### Requirement
Your answer should consist solely of the lines from the first line of the data through the line with "abbrev Mem := List Host.Cell", each reproduced exactly.

[Collected data entries]
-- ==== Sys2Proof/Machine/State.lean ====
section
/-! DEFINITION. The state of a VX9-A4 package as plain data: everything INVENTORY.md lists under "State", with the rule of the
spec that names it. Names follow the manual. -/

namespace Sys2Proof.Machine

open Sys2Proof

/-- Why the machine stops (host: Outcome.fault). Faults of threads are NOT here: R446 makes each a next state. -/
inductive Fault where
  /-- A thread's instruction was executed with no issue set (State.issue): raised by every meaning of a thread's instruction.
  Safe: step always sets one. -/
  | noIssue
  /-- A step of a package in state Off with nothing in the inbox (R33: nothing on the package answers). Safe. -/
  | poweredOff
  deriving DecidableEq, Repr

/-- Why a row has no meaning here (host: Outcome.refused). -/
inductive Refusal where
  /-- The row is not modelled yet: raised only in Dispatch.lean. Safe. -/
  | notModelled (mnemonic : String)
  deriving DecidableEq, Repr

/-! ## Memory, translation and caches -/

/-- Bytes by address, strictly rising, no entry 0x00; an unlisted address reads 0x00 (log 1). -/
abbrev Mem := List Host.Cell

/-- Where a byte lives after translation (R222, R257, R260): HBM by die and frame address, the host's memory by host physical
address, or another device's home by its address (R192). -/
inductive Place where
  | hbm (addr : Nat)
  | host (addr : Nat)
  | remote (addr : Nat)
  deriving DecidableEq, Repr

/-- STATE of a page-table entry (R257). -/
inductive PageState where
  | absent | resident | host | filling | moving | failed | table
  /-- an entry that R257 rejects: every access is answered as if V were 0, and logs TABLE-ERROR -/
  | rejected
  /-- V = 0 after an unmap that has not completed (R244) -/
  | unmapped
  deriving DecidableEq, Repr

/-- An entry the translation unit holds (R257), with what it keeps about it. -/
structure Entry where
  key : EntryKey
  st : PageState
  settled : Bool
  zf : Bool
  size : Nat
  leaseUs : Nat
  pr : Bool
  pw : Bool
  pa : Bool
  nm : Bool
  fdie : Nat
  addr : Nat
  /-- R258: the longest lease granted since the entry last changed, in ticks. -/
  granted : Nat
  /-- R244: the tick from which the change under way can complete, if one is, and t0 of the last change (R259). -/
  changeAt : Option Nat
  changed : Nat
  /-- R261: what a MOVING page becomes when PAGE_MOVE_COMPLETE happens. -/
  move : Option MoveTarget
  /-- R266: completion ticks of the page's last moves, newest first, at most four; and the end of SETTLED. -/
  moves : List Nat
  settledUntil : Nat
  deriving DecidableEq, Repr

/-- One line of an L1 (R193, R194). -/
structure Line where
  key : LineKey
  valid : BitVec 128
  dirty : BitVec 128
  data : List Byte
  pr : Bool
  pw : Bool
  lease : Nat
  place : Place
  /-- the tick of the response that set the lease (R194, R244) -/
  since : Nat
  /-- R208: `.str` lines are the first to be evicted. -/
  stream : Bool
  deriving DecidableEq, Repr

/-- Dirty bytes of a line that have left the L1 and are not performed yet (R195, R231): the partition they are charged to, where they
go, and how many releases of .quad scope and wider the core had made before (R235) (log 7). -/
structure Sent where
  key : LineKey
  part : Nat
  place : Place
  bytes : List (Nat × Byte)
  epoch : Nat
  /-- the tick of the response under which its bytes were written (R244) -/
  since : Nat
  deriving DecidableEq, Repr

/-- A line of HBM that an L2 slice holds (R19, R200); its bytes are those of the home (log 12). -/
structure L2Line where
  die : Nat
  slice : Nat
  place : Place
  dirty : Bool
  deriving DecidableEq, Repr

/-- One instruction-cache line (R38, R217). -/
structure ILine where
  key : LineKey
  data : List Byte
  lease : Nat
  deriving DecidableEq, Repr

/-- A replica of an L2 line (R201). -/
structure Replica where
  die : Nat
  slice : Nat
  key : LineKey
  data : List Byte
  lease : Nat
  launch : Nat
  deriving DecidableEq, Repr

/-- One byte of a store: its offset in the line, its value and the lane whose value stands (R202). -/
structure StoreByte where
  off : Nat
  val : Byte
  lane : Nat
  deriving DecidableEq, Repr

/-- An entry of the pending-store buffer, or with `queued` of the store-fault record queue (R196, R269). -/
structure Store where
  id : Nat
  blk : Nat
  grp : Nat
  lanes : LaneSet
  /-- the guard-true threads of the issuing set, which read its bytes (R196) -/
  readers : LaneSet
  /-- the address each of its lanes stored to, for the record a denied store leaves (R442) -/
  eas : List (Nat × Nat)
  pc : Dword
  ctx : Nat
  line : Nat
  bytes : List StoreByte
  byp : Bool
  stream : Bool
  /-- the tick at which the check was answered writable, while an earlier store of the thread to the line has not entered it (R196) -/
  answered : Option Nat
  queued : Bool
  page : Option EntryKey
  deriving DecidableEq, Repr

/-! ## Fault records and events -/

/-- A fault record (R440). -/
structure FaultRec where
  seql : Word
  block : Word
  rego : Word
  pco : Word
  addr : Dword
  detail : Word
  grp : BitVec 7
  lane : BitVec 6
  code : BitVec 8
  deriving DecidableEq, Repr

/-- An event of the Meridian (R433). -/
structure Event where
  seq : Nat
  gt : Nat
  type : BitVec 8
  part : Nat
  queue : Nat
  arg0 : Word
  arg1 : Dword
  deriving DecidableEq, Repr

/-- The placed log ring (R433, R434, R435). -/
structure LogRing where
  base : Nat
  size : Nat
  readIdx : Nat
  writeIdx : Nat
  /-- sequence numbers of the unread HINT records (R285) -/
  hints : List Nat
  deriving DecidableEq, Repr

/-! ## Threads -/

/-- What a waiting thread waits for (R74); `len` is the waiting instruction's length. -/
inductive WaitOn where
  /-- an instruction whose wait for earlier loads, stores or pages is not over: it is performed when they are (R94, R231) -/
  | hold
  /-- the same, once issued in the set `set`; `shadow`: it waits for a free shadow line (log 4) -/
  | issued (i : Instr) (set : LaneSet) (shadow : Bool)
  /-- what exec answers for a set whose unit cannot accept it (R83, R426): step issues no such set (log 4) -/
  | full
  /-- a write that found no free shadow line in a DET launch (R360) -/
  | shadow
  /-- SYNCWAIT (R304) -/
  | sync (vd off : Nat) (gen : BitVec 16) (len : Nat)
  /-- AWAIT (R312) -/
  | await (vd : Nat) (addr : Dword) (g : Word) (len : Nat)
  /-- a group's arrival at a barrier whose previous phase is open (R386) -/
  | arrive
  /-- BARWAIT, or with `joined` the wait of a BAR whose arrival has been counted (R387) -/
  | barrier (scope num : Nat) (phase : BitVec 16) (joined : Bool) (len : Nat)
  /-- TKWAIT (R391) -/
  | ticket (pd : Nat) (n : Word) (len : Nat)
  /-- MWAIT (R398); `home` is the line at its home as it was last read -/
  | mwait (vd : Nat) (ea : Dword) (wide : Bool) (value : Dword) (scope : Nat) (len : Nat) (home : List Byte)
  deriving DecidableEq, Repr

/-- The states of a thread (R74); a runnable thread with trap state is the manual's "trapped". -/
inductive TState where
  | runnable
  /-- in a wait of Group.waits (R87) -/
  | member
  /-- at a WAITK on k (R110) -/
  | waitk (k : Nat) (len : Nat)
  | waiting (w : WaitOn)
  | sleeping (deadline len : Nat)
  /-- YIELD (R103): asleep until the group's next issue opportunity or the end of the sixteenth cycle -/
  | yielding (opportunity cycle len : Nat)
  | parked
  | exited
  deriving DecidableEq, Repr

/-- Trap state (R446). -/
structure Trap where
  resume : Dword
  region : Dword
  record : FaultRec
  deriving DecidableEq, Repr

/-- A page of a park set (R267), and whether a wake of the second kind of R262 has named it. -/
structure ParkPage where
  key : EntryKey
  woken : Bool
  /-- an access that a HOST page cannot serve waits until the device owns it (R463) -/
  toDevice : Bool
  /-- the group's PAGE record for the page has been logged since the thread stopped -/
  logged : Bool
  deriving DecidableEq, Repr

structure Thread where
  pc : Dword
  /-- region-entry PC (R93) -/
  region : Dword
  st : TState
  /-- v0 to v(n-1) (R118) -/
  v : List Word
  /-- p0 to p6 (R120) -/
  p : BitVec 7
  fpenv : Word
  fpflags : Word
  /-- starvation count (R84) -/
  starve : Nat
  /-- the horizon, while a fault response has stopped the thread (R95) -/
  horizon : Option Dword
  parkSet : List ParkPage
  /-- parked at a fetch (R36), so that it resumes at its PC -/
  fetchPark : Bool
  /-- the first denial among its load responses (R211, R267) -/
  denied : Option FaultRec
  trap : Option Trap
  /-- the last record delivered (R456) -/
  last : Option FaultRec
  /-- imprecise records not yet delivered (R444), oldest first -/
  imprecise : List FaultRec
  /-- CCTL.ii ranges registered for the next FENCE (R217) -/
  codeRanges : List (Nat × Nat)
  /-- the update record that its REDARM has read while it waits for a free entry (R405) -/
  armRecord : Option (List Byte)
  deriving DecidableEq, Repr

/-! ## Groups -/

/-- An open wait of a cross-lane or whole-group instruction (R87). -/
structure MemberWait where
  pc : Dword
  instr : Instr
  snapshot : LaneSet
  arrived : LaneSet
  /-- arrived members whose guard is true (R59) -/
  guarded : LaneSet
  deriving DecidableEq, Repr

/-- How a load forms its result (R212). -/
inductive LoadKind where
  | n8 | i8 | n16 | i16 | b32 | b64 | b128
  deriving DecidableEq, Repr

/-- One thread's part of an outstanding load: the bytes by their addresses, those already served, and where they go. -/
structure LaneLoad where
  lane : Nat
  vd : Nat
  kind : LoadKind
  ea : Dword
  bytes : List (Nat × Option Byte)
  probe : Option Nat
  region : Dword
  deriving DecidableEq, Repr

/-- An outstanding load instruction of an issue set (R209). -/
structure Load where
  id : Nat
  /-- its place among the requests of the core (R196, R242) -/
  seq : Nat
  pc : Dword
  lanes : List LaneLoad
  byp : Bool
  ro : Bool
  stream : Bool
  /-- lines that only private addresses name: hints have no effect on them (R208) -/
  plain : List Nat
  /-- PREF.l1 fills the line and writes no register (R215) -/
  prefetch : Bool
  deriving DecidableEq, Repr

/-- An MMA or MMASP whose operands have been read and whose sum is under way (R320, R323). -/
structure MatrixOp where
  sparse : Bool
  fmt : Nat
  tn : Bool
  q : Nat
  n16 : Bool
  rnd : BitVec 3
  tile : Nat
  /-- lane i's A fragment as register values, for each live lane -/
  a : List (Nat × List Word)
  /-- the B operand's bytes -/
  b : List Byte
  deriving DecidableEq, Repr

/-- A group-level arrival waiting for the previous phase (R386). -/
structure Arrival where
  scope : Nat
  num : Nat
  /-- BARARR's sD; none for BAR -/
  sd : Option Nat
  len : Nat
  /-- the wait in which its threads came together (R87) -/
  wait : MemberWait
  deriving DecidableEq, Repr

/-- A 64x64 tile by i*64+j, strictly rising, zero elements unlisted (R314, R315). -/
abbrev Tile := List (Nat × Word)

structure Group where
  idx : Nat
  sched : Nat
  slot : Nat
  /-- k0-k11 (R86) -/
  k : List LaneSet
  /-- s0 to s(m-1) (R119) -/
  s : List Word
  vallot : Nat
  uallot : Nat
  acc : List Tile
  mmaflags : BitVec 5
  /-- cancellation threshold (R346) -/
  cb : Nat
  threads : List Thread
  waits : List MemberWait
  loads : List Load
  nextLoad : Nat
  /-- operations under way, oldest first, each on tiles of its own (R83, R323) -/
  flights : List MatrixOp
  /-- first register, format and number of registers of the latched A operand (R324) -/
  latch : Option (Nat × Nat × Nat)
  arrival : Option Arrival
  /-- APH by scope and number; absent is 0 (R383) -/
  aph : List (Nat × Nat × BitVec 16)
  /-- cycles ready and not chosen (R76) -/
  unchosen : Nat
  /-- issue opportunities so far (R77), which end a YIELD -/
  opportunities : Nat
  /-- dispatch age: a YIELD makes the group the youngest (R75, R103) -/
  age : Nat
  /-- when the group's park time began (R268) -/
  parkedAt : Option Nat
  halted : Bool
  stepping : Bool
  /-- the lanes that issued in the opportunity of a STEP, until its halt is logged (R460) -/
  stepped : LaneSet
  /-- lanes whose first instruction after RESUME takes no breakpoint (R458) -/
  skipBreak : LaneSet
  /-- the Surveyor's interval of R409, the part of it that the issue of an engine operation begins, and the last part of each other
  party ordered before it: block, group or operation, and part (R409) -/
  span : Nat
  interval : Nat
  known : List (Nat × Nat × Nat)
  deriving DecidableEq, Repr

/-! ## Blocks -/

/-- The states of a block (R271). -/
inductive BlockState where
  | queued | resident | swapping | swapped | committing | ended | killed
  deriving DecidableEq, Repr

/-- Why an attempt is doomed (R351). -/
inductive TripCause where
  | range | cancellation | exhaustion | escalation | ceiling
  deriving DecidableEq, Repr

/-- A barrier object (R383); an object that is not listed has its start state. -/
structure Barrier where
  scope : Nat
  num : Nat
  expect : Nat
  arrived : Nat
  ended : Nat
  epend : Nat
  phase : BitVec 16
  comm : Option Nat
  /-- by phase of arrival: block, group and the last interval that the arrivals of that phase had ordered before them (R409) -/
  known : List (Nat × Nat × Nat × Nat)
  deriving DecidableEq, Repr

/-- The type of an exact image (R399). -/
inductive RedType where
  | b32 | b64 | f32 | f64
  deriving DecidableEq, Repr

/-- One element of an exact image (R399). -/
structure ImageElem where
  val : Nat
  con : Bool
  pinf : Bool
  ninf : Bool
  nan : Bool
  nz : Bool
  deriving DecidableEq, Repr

### Written reply
-- ==== Sys2Proof/Machine/State.lean ====
section
/-! DEFINITION. The state of a VX9-A4 package as plain data: everything INVENTORY.md lists under "State", with the rule of the
spec that names it. Names follow the manual. -/

namespace Sys2Proof.Machine

open Sys2Proof

/-- Why the machine stops (host: Outcome.fault). Faults of threads are NOT here: R446 makes each a next state. -/
inductive Fault where
  /-- A thread's instruction was executed with no issue set (State.issue): raised by every meaning of a thread's instruction.
  Safe: step always sets one. -/
  | noIssue
  /-- A step of a package in state Off with nothing in the inbox (R33: nothing on the package answers). Safe. -/
  | poweredOff
  deriving DecidableEq, Repr

/-- Why a row has no meaning here (host: Outcome.refused). -/
inductive Refusal where
  /-- The row is not modelled yet: raised only in Dispatch.lean. Safe. -/
  | notModelled (mnemonic : String)
  deriving DecidableEq, Repr

/-! ## Memory, translation and caches -/

/-- Bytes by address, strictly rising, no entry 0x00; an unlisted address reads 0x00 (log 1). -/
abbrev Mem := List Host.Cell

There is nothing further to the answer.